Born in 1947, Gary grew up poor in a family of migrant farm workers, sharing a tiny shack in Indiantown, Florida, with his parents and ten siblings. He traveled with his family picking vegetables and oranges. "I remember it as if it were yesterday," he said in 1995. "Picking beans, cutting corn. No shade in sight. Sweat pouring off me and insects biting me." Unable to afford college tuition, he scrapped his way onto the football team despite his small size and won a scholarship. He went to law school, he has claimed, so he could help migrant workers. "I champion the causes of the little people," he told Black Enterprise magazine in 1993.

Using a powerful churchlike rhetorical style, Gary fulfilled that goal. He's wrested dozens of multimillion-dollar judgments from big companies for victims of corporate negligence and medical malpractice. And he's shared his winnings, showering millions in charity on clinics and schools that serve poor people. The Rev. Jesse Jackson, Jr. hired him as his personal attorney. National publications have profiled him in adulatory articles with headlines like "Champion For the Underdog." He bought his own private jet and named it The Wings of Justice.

Now he's gone over to the other side. Next month Gary will ride to the Palm Beach County courthouse in one of his many limousines to defend Atlantic Sugar Association against a class-action lawsuit brought by black sugar cane cutters. The cutters, who filed the suit ten years ago, claim that Atlantic cheated them out of $7 million in pay from 1987 to 1991, counting interest. Identical lawsuits have been filed against three other sugar growers for another $50 million in damages. Starting April 5 Gary will argue his case to a jury that the cutters don't deserve a dime.

He represents three of the four defendant companies, and those are owned by the Fanjuls of Palm Beach, the fabulously rich family of Cuban exiles who have the ear of top political leaders in Tallahassee and Washington, D.C., because they have contributed millions of dollars to both parties. They are so connected that, on February 19, 1996, as President Clinton was telling Monica Lewinsky that he wanted to break off their affair, he took a personal call from Alfonso Fanjul. A tearful Lewinsky listened as Fanjul pressed Clinton for 22 minutes, unsuccessfully, to oppose a proposed tax on sugar farmers to pay for the Everglades cleanup, according to Kenneth Starr's impeachment report.

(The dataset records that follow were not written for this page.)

-- ==== Sys2Proof/Machine/Peers.lean ====
section
/-! DEFINITION. Several modules as one press: peer frames, membership, joint admission, the exchange of time, and the gap (R435–R451,
R481). -/

namespace Sys2Proof.Machine

/-! ### Who is where (R435, R436) -/

/-- Whether frames of a port are read: the chain is on, the link up and not in quarantine (R435, R441). -/
def Hw.hears (h : Hw) (p : Fin 2) : Bool := h.chainOn && h.linkUp (.peer p) && !(h.lk (.peer p)).quar

/-- Whether a port faces the Headstock: PEER_A of a Tailstock. -/
def Hw.facesUp (h : Hw) (p : Fin 2) : Bool := decide (p = 0) && !h.isHeadstock

/-- A frame as its origin sent it, for passing on: FLAGS[7:4] name the origin (R436). -/
def fromModule (m : Fin 16) (ftype param : Nat) (body : List Byte) : Frame := { plainFrame 4 ftype param body with flags := 16 * m.val }

/-- A Tailstock passes a frame on along the chain; the Headstock sends a frame that came up to every module (R436, R449). -/
def Hw.passOn (h : Hw) (p : Fin 2) (f : Frame) : Hw :=
  if h.isHeadstock then h.chainDown f else if p = 0 then h.chainDown f else h.chainUp f

/-- A frame that only goes up is passed on by a Tailstock. -/
def Hw.passUp (h : Hw) (f : Frame) : Hw := h.chainUp f

/-- A frame of the wrong direction (R221, R438). -/
def Hw.wrongWay (h : Hw) (p : Fin 2) : Hw := h.violation (.peer p) 0x13 4 0 0

/-! ### The digest (R440) -/

/-- The CRC-64 of R440, bit by bit and over bytes. -/
def crc64Bit (c : Nat) : Nat := if c % 2 = 1 then (c / 2) ^^^ 0xC96C5795D7870F42 else c / 2
def crc64Byte (c : Nat) (b : Byte) : Nat :=
  crc64Bit (crc64Bit (crc64Bit (crc64Bit (crc64Bit (crc64Bit (crc64Bit (crc64Bit (c ^^^ b.toNat))))))))
def crc64 (bs : List Byte) : Nat := bs.foldl crc64Byte 0xFFFFFFFFFFFFFFFF ^^^ 0xFFFFFFFFFFFFFFFF

/-- The configuration digest. -/
def Hw.digestNow (h : Hw) : Nat :=
  let table := (List.range 256).map fun i => h.table (0x100 * h.rd pHEADRACE HEADRACE.GT_BANK_ACTIVE + i)
  let cmap := (List.range 16).flatMap fun m =>
    toLE 4 (h.usei pPEERA PEER.CMAP_STATIONS m + 256 * h.usei pPEERA PEER.CMAP_PRESENT m)
  crc64 (table ++ cmap ++ toLE 2 (h.rd pHEADRACE HEADRACE.GAP_MM))

/-- The digest shown. -/
def Hw.digest (h : Hw) : Nat := h.rd2 pPEERA PEER.DIGEST_LO PEER.DIGEST_HI 0

/-! ### Membership (R442, R445, R448, R449) -/

/-- The membership state of module m. -/
def Hw.memberState (h : Hw) (m : Nat) : Nat := tget (fun _ => 0) h.chain.state m

/-- Whether the chain map in use has module m. -/
def Hw.present (h : Hw) (m : Nat) : Bool := decide (m ≠ 0) && decide (h.usei pPEERA PEER.CMAP_PRESENT m = 1)
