-- ==== Sys2Proof/Machine/Finish.lean ====
section
/-! DEFINITION. How every meaning ends: the follow-ups of the step are done and the next state is answered. -/

namespace Sys2Proof.Machine

/-- The next state, from the hardware that a command's effect leaves. The queue is the step's. -/
def finish (s : State) (h : Hw) : Host.Outcome State Fault Refusal := .next (s.withHw h.settle)

end Sys2Proof.Machine
end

The spokesman for Flo-Sun, the Fanjul's Palm Beach-based holding company, did not return calls requesting comment.

The plaintiffs Gary wants to beat are a class of about 20,000 men from the West Indies, mostly from Jamaica, who came to the swampy cane fields south of Lake Okeechobee under the controversial "guest worker" program. That program was launched in the '40s after sugar growers were prosecuted for conspiring to enslave their U.S.-born workers. Until the early '90s, foreign cutters worked from November through March and took home about $3000 each season. Sugar growers have fully mechanized harvesting since then and no longer use hand cutters.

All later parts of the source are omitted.